My NIH/NIAID R01 (AI59694) that supports our development of algorithms and software for detecting and characterizing gene-gene interactions has been renewed for four years of funding. The abstract and specific aims are below.
Infectious bioterrorism agents such as smallpox and anthrax represent a critical public health concern. Important goals of biodefense research include the development of predictors of pathogenicity of bioterrorism agents for rapid response and the prediction of clinical outcomes such as adverse events following vaccination. Our success in these biodefense endeavors will depend critically on the bioinformatics methods and software that are available for making sense of high-dimensional data generated by technologies such as DNA microarrays and mass spectrometry. The goal of this research program is to continue the development, evaluation, distribution and support of our successful open-source Multifactor Dimensionality Reduction (MDR) software package for identifying combinations of genetic and environmental predictors of clinically important biodefense outcomes. We will first evaluate new methods from our research group and those that have been proposed by other research groups and assess the best approaches for inclusion in new versions of the MDR software (AIM 1). The inclusion of new methods such as stochastic search algorithms for genome-wide analysis and linear models for continuous endpoints will ensure that the MDR software stays on the cutting edge. Second, we propose to develop a web server that biodefense researchers can use as a source of expert knowledge in the form of gene weights that are generated from biochemical pathways, Gene Ontology (GO), chromosomal location and protein-protein interactions, for example (AIM 2). Expert knowledge files generated by the web server will be used by the MDR software to prioritize single nucleotide polymorphisms (SNPs) for interaction analysis in genome-wide association studies or GWAS. These additions will ensure that MDR is ready for application to GWAS that are now commonplace. We will then apply these methods to GWAS data from an ongoing study of adverse events following vaccination for smallpox (AIM 3). Finally, we will identify opportunities to address other important bioterrorism research questions with our software that are consistent with the research objectives of the NIAID/NIH (AIM 4). All bioinformatics methods and tools will be provided in a timely manner for free as open-source software.
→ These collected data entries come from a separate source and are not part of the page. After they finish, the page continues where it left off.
/-- The value of an upper-case hexadecimal digit (R99). -/
def hexVal (c : Char) : Option Nat :=
  if 48 ≤ c.toNat ∧ c.toNat ≤ 57 then some (c.toNat - 48)
  else if 65 ≤ c.toNat ∧ c.toNat ≤ 70 then some (c.toNat - 55)
  else none

/-- All leading decimal digits read onto `acc`, and the text after them. -/
def readDigits : Nat → List Char → Nat × List Char
  | acc, [] => (acc, [])
  | acc, c :: cs =>
    match decVal c with
    | some d => readDigits (acc * 10 + d) cs
    | none => (acc, c :: cs)

/-- A decimal number without sign or leading zeros (R99), and the text after it. -/
def readDec : List Char → Option (Nat × List Char)
  | [] => none
  | c :: cs =>
    match decVal c with
    | none => none
    | some 0 =>
      match cs with
      | [] => some (0, [])
      | c' :: cs' => if (decVal c').isSome then none else some (0, c' :: cs')
    | some d => some (readDigits d cs)

/-- A decimal number that ends the text. -/
def readLastDec (s : List Char) : Option Nat :=
  match readDec s with
  | some (n, []) => some n
  | _ => none

/-- Two hexadecimal digits as a byte, and the text after them. -/
def readHex2 : List Char → Option (Byte × List Char)
  | h :: l :: cs =>
    match hexVal h, hexVal l with
    | some a, some b => some (BitVec.ofNat 8 (a * 16 + b), cs)
    | _, _ => none
  | _ => none

/-- The path of `SPI:INIT:DEV`, up to the closing quote, which ends the line (R85). -/
def readPath : List Char → Option (List Char)
  | [] => none
  | c :: cs =>
    if c = quoteChar then (if cs = [] then some [] else none)
    else (readPath cs).map fun p => c :: p

/-- The three words of a stage line after the first `#H` (R93). -/
def readWords (s : List Char) : Option Triple :=
  match readHex2 s with
  | none => none
  | some (b0, s1) =>
    match (dropLit ",#H".toList s1).bind readHex2 with
    | none => none
    | some (b1, s2) =>
      match (dropLit ",#H".toList s2).bind readHex2 with
      | some (b2, []) => some ⟨b0, b1, b2⟩
      | _ => none

/-- The lines `SPI:MSG<i>…`, after `SPI:MSG` (R93, R95). -/
def readMsg (s : List Char) : Option Line :=
  match readDec s with
  | none => none
  | some (i, rest) =>
    if rest = ":RX?".toList then some (.rxq i)
    else ((dropLit ":TX3:RX:CS #H".toList rest).bind readWords).map fun t => .stage i t

/-- The fourteen lines of R85 to R98. -/
def readLine (s : List Char) : Option Line :=
  if s = "SPI:SET:DEF".toList then some .setDef
  else if s = "SPI:SET:GET".toList then some .setGet
  else if s = "SPI:SET:MODE LIST".toList then some .setMode
  else if s = "SPI:SET:WORD 8".toList then some .setWord
  else if s = "SPI:SET:SET".toList then some .setSet
  else if s = "SPI:PASS".toList then some .pass
  else if s = "SPI:MSG:DEL".toList then some .del
  else if s = "SPI:RELEASE".toList then some .release
  else if s = "SPI:SET:SPEED?".toList then some .speedq
  else
    match dropLit ("SPI:INIT:DEV ".toList ++ [quoteChar]) s with
    | some r => (readPath r).map .initDev
    | none =>
      match dropLit "SPI:SET:SPEED ".toList s with
      | some r => (readLastDec r).map .setSpeed
      | none =>
        match dropLit "SPI:MSG:CREATE ".toList s with
        | some r => (readLastDec r).map .create
        | none =>
          match dropLit "SPI:MSG".toList s with
          | some r => readMsg r
          | none => none

/-- The instruction that stands for a line (the TXT rows of the table). -/
def lineInstr : Line → Instr
  | .initDev p => .lineInitDev p
  | .setDef => .lineSetDef
  | .setGet => .lineSetGet
  | .setMode => .lineSetMode
  | .setSpeed k => .lineSetSpeed k
  | .setWord => .lineSetWord
  | .setSet => .lineSetSet
  | .create n => .lineCreate n
  | .stage i t => .lineStage i t.b0 t.b1 t.b2
  | .pass => .linePass
  | .rxq i => .lineRxq i
  | .del => .lineDel
  | .release => .lineRelease
  | .speedq => .lineSpeedq

/-- A transport line. -/
def decodeLine (text : List Char) : Except DecodeError Instr :=
  match readLine text with
  | some l => .ok (lineInstr l)
  | none => .error .unknownLine

/-! ### The decoder -/

/-- Decoding, total on every packet. -/
def decode : Packet → Except DecodeError Instr
  | .wire t => decodeWire (unpackBytes t)
  | .host cmd ws => decodeHost cmd ws
  | .line text => decodeLine text

/-! ### The encoder -/

/-- The digit character of a value below sixteen (R99: upper case). -/
def digitChar (d : Nat) : Char := if d < 10 then Char.ofNat (48 + d) else Char.ofNat (55 + d)

/-- Decimal digits of `n`, most significant first; the first argument bounds their number. -/
def decDigits : Nat → Nat → List Char
  | 0, _ => []
  | fuel + 1, n => if n < 10 then [digitChar n] else decDigits fuel (n / 10) ++ [digitChar (n % 10)]

/-- A plain decimal (R99). -/
def printDec (n : Nat) : List Char := decDigits (n + 1) n

/-- Two upper-case hexadecimal digits (R99). -/
def printHex2 (b : Byte) : List Char := [digitChar (b.toNat / 16), digitChar (b.toNat % 16)]

/-- The text of a line (R85 to R98, formats of R99). -/
def printLine : Line → List Char
  | .initDev p => "SPI:INIT:DEV ".toList ++ [quoteChar] ++ p ++ [quoteChar]
  | .setDef => "SPI:SET:DEF".toList
  | .setGet => "SPI:SET:GET".toList
  | .setMode => "SPI:SET:MODE LIST".toList
  | .setSpeed k => "SPI:SET:SPEED ".toList ++ printDec k
  | .setWord => "SPI:SET:WORD 8".toList
  | .setSet => "SPI:SET:SET".toList
  | .create n => "SPI:MSG:CREATE ".toList ++ printDec n
  | .stage i t =>
    "SPI:MSG".toList ++ printDec i ++ ":TX3:RX:CS #H".toList ++ printHex2 t.b0 ++ ",#H".toList
      ++ printHex2 t.b1 ++ ",#H".toList ++ printHex2 t.b2
  | .pass => "SPI:PASS".toList
  | .rxq i => "SPI:MSG".toList ++ printDec i ++ ":RX?".toList
  | .del => "SPI:MSG:DEL".toList
  | .release => "SPI:RELEASE".toList
  | .speedq => "SPI:SET:SPEED?".toList

/-- A `reg` operand word. -/
def regWord : Reg → Int
  | .data => 0
  | .control => 1
  | .clear => 2
  | .soft => 3

/-- An `exp` operand word. -/
def expectWord : Expect → Int
  | .none => 0
  | .raw => 1
  | .reg r => regWord r + 2

/-- A `bool` operand word. -/
def boolWord (b : Bool) : Int := if b then 1 else 0

/-- The operand words of a voltage. -/
def voltWords : Volt → List Int
  | .fin q => [0, q.num, (q.den : Int) - 1]
  | .nan => [1, 0, 0]
  | .posInf => [2, 0, 0]
  | .negInf => [3, 0, 0]

/-- A W24 packet from the top four bits and the payload (R77, R79). -/
def wirePacket (op : BitVec 4) (p : Payload) : Packet := .wire (packCode (codeOf op p))

/-- The packet of an instruction, from the encoding tables R76, R82 and R85 to R98. -/
def encode : Instr → Packet
  | .wireNop => wirePacket 0x0#4 0
  | .wireWrData p => wirePacket 0x1#4 p
  | .wireWrControl p => wirePacket 0x2#4 p
  | .wireWrClear p => wirePacket 0x3#4 p
  | .wireWrSoft p => wirePacket 0x4#4 p
  | .wireSoftLdac => wirePacket 0x4#4 1#20
  | .wireSoftClear => wirePacket 0x4#4 2#20
  | .wireSoftReset => wirePacket 0x4#4 4#20
  | .wireRdData => wirePacket 0x9#4 0
  | .wireRdControl => wirePacket 0xA#4 0
  | .wireRdClear => wirePacket 0xB#4 0
  | .wireRdSoft => wirePacket 0xC#4 0
  | .pack c => .host 0x01#8 [c]
  | .unpack a b c => .host 0x02#8 [a, b, c]
  | .hasBits c m => .host 0x03#8 [c.toNat, m.toNat]
  | .setBits c m => .host 0x04#8 [c.toNat, m.toNat]
  | .clearBits c m => .host 0x05#8 [c.toNat, m.toNat]
  | .c2v p b => .host 0x08#8 [p.toNat, boolWord b]
  | .v2c v b => .host 0x09#8 (voltWords v ++ [boolWord b])
  | .encNop => .host 0x10#8 []
  | .encWrite r p => .host 0x11#8 [regWord r, p.toNat]
  | .encRead r => .host 0x12#8 [regWord r]
  | .decReadback r c => .host 0x13#8 [regWord r, c.toNat]
  | .regRead r => .host 0x18#8 [regWord r]
  | .regWrite r p => .host 0x19#8 [regWord r, p.toNat]
  | .getTristate => .host 0x1A#8 []
  | .setTristate b => .host 0x1B#8 [boolWord b]
  | .getOpgnd => .host 0x1C#8 []
  | .setOpgnd b => .host 0x1D#8 [boolWord b]
  | .softLdac => .host 0x1E#8 []
  | .softReset => .host 0x1F#8 []
  | .softClear => .host 0x20#8 []
  | .runBatch fs es => .host 0x28#8 ((fs.length : Int) :: fs ++ (es.length : Int) :: es.map expectWord)
  | .getVoltage => .host 0x30#8 []
  | .setVoltage v => .host 0x31#8 (voltWords v)
  | .getDefer => .host 0x32#8 []
  | .setDefer b => .host 0x33#8 [boolWord b]
  | .sessionOpen => .host 0x38#8 []
  | .sessionClose => .host 0x39#8 []
  | .getSpeed => .host 0x3A#8 []
  | .setSpeed k => .host 0x3B#8 [(k : Int) - 1]
  | .lineInitDev p => .line (printLine (.initDev p))
  | .lineSetDef => .line (printLine .setDef)
  | .lineSetGet => .line (printLine .setGet)
  | .lineSetMode => .line (printLine .setMode)
  | .lineSetSpeed k => .line (printLine (.setSpeed k))
  | .lineSetWord => .line (printLine .setWord)
  | .lineSetSet => .line (printLine .setSet)
  | .lineCreate n => .line (printLine (.create n))
  | .lineStage i b0 b1 b2 => .line (printLine (.stage i ⟨b0, b1, b2⟩))
  | .linePass => .line (printLine .pass)
  | .lineRxq i => .line (printLine (.rxq i))
  | .lineDel => .line (printLine .del)
  | .lineRelease => .line (printLine .release)
  | .lineSpeedq => .line (printLine .speedq)

/-! ### Table words -/

/-- How many operand words a command has when its lists are empty. -/
def operandCount (cmd : Nat) : Nat :=
  match cmd with
  | 0x01 | 0x12 | 0x18 | 0x1B | 0x1D | 0x33 | 0x3B => 1
  | 0x03 | 0x04 | 0x05 | 0x08 | 0x11 | 0x13 | 0x19 | 0x28 => 2
  | 0x02 | 0x31 => 3
  | 0x09 => 4
  | _ => 0

/-- The packet of a table word: a row of 24 bits is a W24 code, stored most significant byte first (R54); a row of 8
bits is a command number, followed by operand words of zeros. The table gives the transport lines no bits. -/
def tablePacket (nbits w : Nat) : Option Packet :=
  if nbits = 24 then some (.wire (packCode (BitVec.ofNat 24 w)))
  else if nbits = 8 then some (.host (BitVec.ofNat 8 w) (List.replicate (operandCount (w % 256)) 0))
  else none

/-- The instruction the decoder reads from a table word. -/
def decodeTableWord (nbits w : Nat) : Option Instr :=
  match tablePacket nbits w with
  | none => none
  | some p =>
    match decode p with
    | .ok i => some i
    | .error _ => none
AIM 1. Develop, extend, evaluate, distribute and support the open-source Multifactor Dimensionality Reduction (MDR) software package for the identification, characterization and interpretation of gene-gene interactions that are associated with discrete clinical outcomes such as adverse events following vaccination for smallpox. We propose in the next phase of this biodefense research program to extend, improve and update the MDR software package by adding new MDR-related algorithms from our research group and from other research groups. We will evaluate newly developed algorithms and then assess each for inclusion in a new version of the MDR software package. This will ensure the MDR software stays on the cutting edge and is ready for genome-wide genetic analysis.
AIM 2. Develop and make available a web server for weighting SNPs and genes using expert knowledge in the form of biochemical pathways, Gene Ontology (GO), chromosomal location and protein-protein interactions for use by the MDR software to prioritize SNPs for interaction analysis in genome-wide association studies (GWAS). This new resource will provide biodefense researchers an easy to use web interface for selecting a source of expert knowledge (e.g. GO) and the appropriate weights for each gene that can then be loaded in MDR and used to prioritize SNPs for interaction analysis.
AIM 3. Apply MDR to a genome-wide association study (GWAS) of adverse events following smallpox vaccination. We will apply these software packages and methods to a GWAS of adverse events following vaccination for smallpox that includes approximately 500,000 SNPs measured using the Illumina BeadArray platform in a detection sample of 103 volunteers and a replication sample of 60 volunteers that are part of an ongoing NIAID/NIH-sponsored trial to evaluate the Aventis Pasteur Smallpox Vaccine (APSV).
AIM 4. Explore other important biodefense applications of MDR. We will extend the range of MDR applications by applying these methods to other problems such as the prediction of pathogenicity of different Variola virus isolates, the prediction of metabolic features of bacteria using DNA sequence information and the prediction of human immune response endpoints. These new applications will play an important role in the refinement of our methods and software to ensure they are of general use to the biodefense research community and the broader biomedical research community.